Problem requirements – All lines holding the word "Except" in the listing below need to be copied.
▽
-- ==== Sys2Proof/Machine/Mdio.lean ====
section
/-! DEFINITION. The five MdioController operations (41_mdio_controller.md R150 to R170). A step is one micro-step of
the open operation: a load, a store with its read-back, a delay, a clock query (10_state.md R39, 92_eei_decisions.md
D33). A meaning accepts its request when the sequencer is idle and makes the first micro-step; when its own operation
is open, with the same operands, it makes the next one. -/

namespace Sys2Proof.Machine

/-! ## wait_not_busy, alone and inside read and write -/

/-- How one micro-step of a wait leaves it. -/
inductive WaitResult where
  | again (pos : WaitPos)
  | notBusy
  | timedOut
deriving DecidableEq, Repr

/-- One micro-step of `wait_not_busy` (R156): with no polls left the diagnostic and Timeout; otherwise an Indicator
load, which ends the wait if the busy bit is clear; after a busy load a delay. -/
def State.waitStep (s : State) (pos : WaitPos) : Except Fault (WaitResult × State) :=
  match pos with
  | .poll 0 => .ok (.timedOut, s.record .diag)
  | .poll (n + 1) =>
    match s.regRead .mdiowin s.cfg.indOff with
    | .error f => .error f
    | .ok (v, t) => .ok (if s.cfg.busyIn v then .again (.delay n) else .notBusy, t)
  | .delay n => .ok (.again (.poll n), s.delay s.cfg.pollDelayUs)

/-- The first position of a wait: the whole budget is left (R156). -/
def Config.fullWait (c : Config) : WaitPos := .poll c.retryBudget

/-! ## The micro-steps of each operation -/

/-- A micro-step that is one `RegWrite` to `MDIOWIN`, then the continuation. -/
def State.storeThen (s : State) (off : Nat) (v : Word) (next : State → State) : Except Fault State :=
  match s.regWrite .mdiowin off v with
  | .error f => .error f
  | .ok t => .ok (next t)

/-- A micro-step of a wait, then one of three continuations. -/
def State.waitThen (s : State) (pos : WaitPos) (again : WaitPos → MdioSeq) (notBusy timedOut : State → State) :
    Except Fault State :=
  match s.waitStep pos with
  | .error f => .error f
  | .ok (w, t) =>
    .ok <| match w with
      | .again q => t.goTo (again q)
      | .notBusy => notBusy t
      | .timedOut => timedOut t

/-- `reset` after the clock's answer: `ref_rate` takes it, and the divider search decides (R154, R155). -/
def State.resetWithClock (s : State) (answer : Option Nat) : State :=
  let t := { s with refRate := answer }
  match s.cfg.divider answer with
  | none => t.answerMdc (.error .hardwareFault)
  | some d => t.goTo (.reset (.assert d))

/-- One micro-step of `reset` (R154). -/
def State.resetStep (s : State) (pos : ResetPos) : Except Fault State :=
  match pos with
  | .query => .ok (s.clkQuery.2.resetWithClock s.clkQuery.1)
  | .assert d =>
    s.storeThen s.cfg.cfgOff (BitVec.ofNat 32 d ||| s.cfg.resetBit) fun t => t.goTo (.reset (.settleAsserted d))
  | .settleAsserted d => .ok ((s.delay s.cfg.resetSettleUs).goTo (.reset (.release d)))
  | .release d =>
    s.storeThen s.cfg.cfgOff (BitVec.ofNat 32 d) fun t => t.goTo (.reset .settleReleased)
  | .settleReleased => .ok ((s.delay s.cfg.resetSettleUs).markReset.answerMdc .ok)

/-- One micro-step of `wait_not_busy` as an operation (R156). -/
def State.waitOpStep (s : State) (pos : WaitPos) : Except Fault State :=
  s.waitThen pos .waitNotBusy (fun t => t.answerMdc .ok) fun t => t.answerMdc (.error .timeout)

/-- One micro-step of `read` (R158, R159). -/
def State.readStep (s : State) (a r : Half) (pos : ReadPos) : Except Fault State :=
  match pos with
  | .firstWait w =>
    s.waitThen w (fun q => .read a r (.firstWait q)) (fun t => t.goTo (.read a r .storeIdle))
      fun t => t.answerMdc (.error .timeout)
  | .storeIdle => s.storeThen s.cfg.cmdOff s.cfg.cmdWrite fun t => t.goTo (.read a r .storeAddr)
  | .storeAddr => s.storeThen s.cfg.addrOff (packAddr a r) fun t => t.goTo (.read a r .storeRead)
  | .storeRead =>
    s.storeThen s.cfg.cmdOff s.cfg.cmdRead fun t => t.goTo (.read a r (.secondWait (Config.fullWait t.cfg)))
  | .secondWait w =>
    s.waitThen w (fun q => .read a r (.secondWait q)) (fun t => t.goTo (.read a r .loadStatus))
      fun t => t.goTo (.read a r .abort)
  | .abort => s.storeThen s.cfg.cmdOff s.cfg.cmdWrite fun t => t.answerMdc (.error .timeout)
  | .loadStatus =>
    match s.regRead .mdiowin s.cfg.statusOff with
    | .error f => .error f
    | .ok (w, t) => .ok (t.goTo (.read a r (.storeBack (dataField w))))
  | .storeBack v =>
    s.storeThen s.cfg.cmdOff s.cfg.cmdWrite fun t =>
      (t.record (.log (maskOctet a) (maskOctet r) v)).answerMdc (.okValue v.toNat)

/-- One micro-step of `write` (R161). -/
def State.writeStep (s : State) (a r v : Half) (pos : WritePos) : Except Fault State :=
  match pos with
  | .storeAddr => s.storeThen s.cfg.addrOff (packAddr a r) fun t => t.goTo (.write a r v .storeCtrl)
  | .storeCtrl =>
    s.storeThen s.cfg.ctrlOff (zextWord v) fun t =>
      (t.record (.log (maskOctet a) (maskOctet r) v)).goTo (.write a r v (.finalWait (Config.fullWait t.cfg)))
  | .finalWait w =>
    s.waitThen w (fun q => .write a r v (.finalWait q)) (fun t => t.answerMdc .ok)
      fun t => t.answerMdc (.error .timeout)

/-! ## The meanings -/

/-- `compute_divider()` (R150): reads the latch `ref_rate`, makes no access, is one micro-step. -/
def execComputeDivider (s : State) : Answer :=
  match s.mdioSeq with
  | .idle =>
    match s.cfg.divider s.refRate with
    | none => .next ((s.openMdc .computeDivider .idle).answerMdc (.error .hardwareFault))
    | some d => .next ((s.openMdc .computeDivider .idle).answerMdc (.okValue d))
  | _ => .refused (.componentBusy .mdc)

/-- `reset()` (R154). -/
def execReset (s : State) : Answer :=
  match s.mdioSeq with
  | .idle => answerOf ((s.openMdc .reset (.reset .query)).resetStep .query)
  | .reset pos => answerOf (s.resetStep pos)
  | _ => .refused (.componentBusy .mdc)

/-- `wait_not_busy()` (R156). -/
def execWaitNotBusy (s : State) : Answer :=
  match s.mdioSeq with
  | .idle => answerOf ((s.openMdc .waitNotBusy (.waitNotBusy (Config.fullWait s.cfg))).waitOpStep (Config.fullWait s.cfg))
  | .waitNotBusy pos => answerOf (s.waitOpStep pos)
  | _ => .refused (.componentBusy .mdc)

/-- `read(phy_address, register)` (R158). -/
def execRead (a r : Half) (s : State) : Answer :=
  match s.mdioSeq with
  | .idle =>
    let pos := ReadPos.firstWait (Config.fullWait s.cfg)
    answerOf ((s.openMdc (.read a r) (.read a r pos)).readStep a r pos)
  | .read a' r' pos => if a' = a ∧ r' = r then answerOf (s.readStep a r pos) else .refused (.componentBusy .mdc)
  | _ => .refused (.componentBusy .mdc)

/-- `write(phy_address, register, value)` (R161). -/
def execWrite (a r v : Half) (s : State) : Answer :=
  match s.mdioSeq with
  | .idle => answerOf ((s.openMdc (.write a r v) (.write a r v .storeAddr)).writeStep a r v .storeAddr)
  | .write a' r' v' pos =>
    if a' = a ∧ r' = r ∧ v' = v then answerOf (s.writeStep a r v pos) else .refused (.componentBusy .mdc)
  | _ => .refused (.componentBusy .mdc)

end Sys2Proof.Machine
end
△
Expected answer –
def State.waitStep (s : State) (pos : WaitPos) : Except Fault (WaitResult × State) :=
def State.storeThen (s : State) (off : Nat) (v : Word) (next : State → State) : Except Fault State :=
    Except Fault State :=
def State.resetStep (s : State) (pos : ResetPos) : Except Fault State :=
def State.waitOpStep (s : State) (pos : WaitPos) : Except Fault State :=
def State.readStep (s : State) (a r : Half) (pos : ReadPos) : Except Fault State :=
def State.writeStep (s : State) (a r v : Half) (pos : WritePos) : Except Fault State :=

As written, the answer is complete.